To do: Determine the count of lines in the following entries that contain the string "Bool". Write only the number.
+ + + +
-- ==== Sys2Proof/Laws/Ops.lean ====
section
/-! SUPPORT. One lemma per shared operation that says everything it can do: registers, the arbiter's spans, the stack, and
how a checked operation ends a step. -/

namespace Sys2Proof.Machine

/-! ### Registers -/

@[simp] theorem readV_writeV (s : State) (x r : Reg) (b : Byte) :
    (s.writeV x b).readV r = if r = x then b else s.readV r := by
  simp only [State.readV, State.writeV, Fin.getElem_fin, Vector.getElem_set, Fin.ext_iff, eq_comm]

theorem readV_writeVs (s : State) (bytes : List Byte) (r : Reg) :
    (s.writeVs bytes).readV r = bytes.getD r.val (s.readV r) := by
  simp [State.readV, State.writeVs]

@[simp] theorem readV_jumpTo (s : State) (w : Word) (r : Reg) : (s.jumpTo w).readV r = s.readV r := rfl
@[simp] theorem readV_advance (s : State) (r : Reg) : s.advance.readV r = s.readV r := rfl
@[simp] theorem readV_advanceDrawn (s : State) (r : Reg) : s.advanceDrawn.readV r = s.readV r := rfl
@[simp] theorem readV_skipIf (s : State) (c : Bool) (r : Reg) : (s.skipIf c).readV r = s.readV r := by cases c <;> rfl
@[simp] theorem readV_drawn (s : State) (r : Reg) : s.drawn.readV r = s.readV r := rfl
@[simp] theorem readV_setByte (s : State) (a : Nat) (b : Byte) (r : Reg) : (s.setByte a b).readV r = s.readV r := rfl
@[simp] theorem readV_setBytes (s : State) (a : Nat) (bytes : List Byte) (r : Reg) :
    (s.setBytes a bytes).readV r = s.readV r := by rw [setBytes_eq]; rfl
@[simp] theorem readV_bumpIndex (s : State) (x r : Reg) : (s.bumpIndex x).readV r = s.readV r := by
  unfold State.bumpIndex; split <;> rfl

/-- The flag protocol (10_state.md R22): VF holds the flag whatever `x` is, `V[x]` the result unless `x` is VF. -/
@[simp] theorem readV_writeFlagged (s : State) (x r : Reg) (q : Byte × Bool) :
    (s.writeFlagged x q).readV r = if r = vf then flagByte q.2 else if r = x then q.1 else s.readV r := by
  simp only [State.writeFlagged, State.writeFlag, readV_writeV]

@[simp] theorem readV_writeFlag (s : State) (r : Reg) (f : Bool) :
    (s.writeFlag f).readV r = if r = vf then flagByte f else s.readV r := readV_writeV s vf r (flagByte f)

@[simp] theorem readV_putCanvas (s : State) (c : Canvas) (r : Reg) :
    (s.putCanvas c).readV r = if r = vf then flagByte c.2 else s.readV r := readV_writeFlag { s with fb := c.1 } r c.2

@[simp] theorem readV_addToIndex (s : State) (q : Word × Bool) (r : Reg) :
    (s.addToIndex q).readV r = if s.params.fx1eSetsVF = true ∧ r = vf then flagByte q.2 else s.readV r := by
  unfold State.addToIndex
  by_cases h : s.params.fx1eSetsVF = true
  · simp only [h, if_true, true_and]; exact readV_writeFlag { s with i := q.1 } r q.2
  · simp [h]; rfl

/-! ### Memory reads through operations that leave memory alone -/

/-- A state with the same listed bytes and parameters reads the same. -/
theorem byteAt_congr {s t : State} (hp : t.params = s.params) (hm : t.mem = s.mem) (a : Nat) :
    t.byteAt a = s.byteAt a := by simp [State.byteAt, hp, hm]

/-! ### The arbiter (20_memory.md R51, R57, R58) -/

/-- The bounds check: it fails exactly when a byte of the span lies above 0xFFF, and reports the lowest such address. -/
theorem checkSpan_eq (base n : Nat) :
    checkSpan base n =
      if 0 < n ∧ 0x1000 < base + n then .error (.outOfBounds (max base 0x1000)) else .ok () := by
  unfold checkSpan Config.lastAddr
  by_cases h : 0 < n ∧ 0x1000 < base + n
  · rw [if_pos h, if_pos (by omega)]
  · rw [if_neg h, if_neg (by omega)]

theorem readSpan_eq (s : State) (base n : Nat) :
    s.readSpan base n =
      if 0 < n ∧ 0x1000 < base + n then .error (.outOfBounds (max base 0x1000))
      else .ok ((List.range n).map (fun r => s.byteAt (base + r))) := by
  unfold State.readSpan
  rw [checkSpan_eq]
  split <;> split <;> simp_all

theorem writeSpan_eq (s : State) (base : Nat) (bytes : List Byte) :
    s.writeSpan base bytes =
      if 0 < bytes.length ∧ 0x1000 < base + bytes.length then .error (.outOfBounds (max base 0x1000))
      else .ok (s.setBytes base bytes) := by
  unfold State.writeSpan
  rw [checkSpan_eq]
  split <;> split <;> simp_all

theorem fetchWord_eq (s : State) :
    s.fetchWord =
      if 0xFFF ≤ s.pc.toNat then .error (.outOfBounds (max s.pc.toNat 0x1000)) else .ok (s.wordAt s.pc.toNat) := by
  unfold State.fetchWord
  rw [checkSpan_eq]
  by_cases h : 0xFFF ≤ s.pc.toNat
  · rw [if_pos (by omega), if_pos h]
  · rw [if_neg (by omega), if_neg h]

@[simp] theorem readVs_length (s : State) (x : Reg) : (s.readVs x).length = x.val + 1 := by
  simp [State.readVs]

theorem readVs_getD (s : State) (x r : Reg) (h : r ≤ x) : (s.readVs x).getD r.val 0 = s.readV r := by
  have h1 : r.val < x.val + 1 := by have : r.val ≤ x.val := h; omega
  simp [State.readVs, State.readV, List.getD, h1]

/-! ### The stack (10_state.md R29, R30) -/

theorem push_full {s : State} (h : s.sp.val = 16) (w : Word) : s.push w = .error .stackOverflow := by
  unfold State.push; rw [dif_pos h]

theorem push_room {s : State} (h : s.sp.val < 16) (w : Word) :
    s.push w = .ok { s with stack := s.stack.set s.sp.val w h, sp := ⟨s.sp.val + 1, by omega⟩ } := by
  unfold State.push; rw [dif_neg (by omega)]

theorem pop_empty {s : State} (h : s.sp.val = 0) : s.pop = .error .stackUnderflow := by
  unfold State.pop; rw [dif_pos h]

theorem pop_live {s : State} (h : 0 < s.sp.val) :
    s.pop = .ok (s.stack[s.sp.val - 1]'(by omega), { s with sp := ⟨s.sp.val - 1, by omega⟩ }) := by
  unfold State.pop; rw [dif_neg (by omega)]

/-! ### Raising -/

@[simp] theorem orRaise_ok {α : Type} (a : α) (go : α → Result) : orRaise (.ok a) go = go a := rfl
@[simp] theorem orRaise_error {α : Type} (f : Fault) (go : α → Result) : orRaise (.error f) go = .fault f := rfl

/-- A checked operation ends a step with a next state only if it succeeded. -/
theorem orRaise_next {α : Type} {r : Except Fault α} {go : α → Result} {t : State} (h : orRaise r go = .next t) :
    ∃ a, r = .ok a ∧ go a = .next t := by
  cases r with
  | ok a => exact ⟨a, rfl, h⟩
  | error f => cases h

/-- It ends in an error either because it failed or because what followed did. -/
theorem orRaise_fault {α : Type} {r : Except Fault α} {go : α → Result} {f : Fault} (h : orRaise r go = .fault f) :
    r = .error f ∨ ∃ a, r = .ok a ∧ go a = .fault f := by
  cases r with
  | ok a => exact .inr ⟨a, rfl, h⟩
  | error g => cases h; exact .inl rfl

end Sys2Proof.Machine
end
+ + + +
Result for this exercise: 4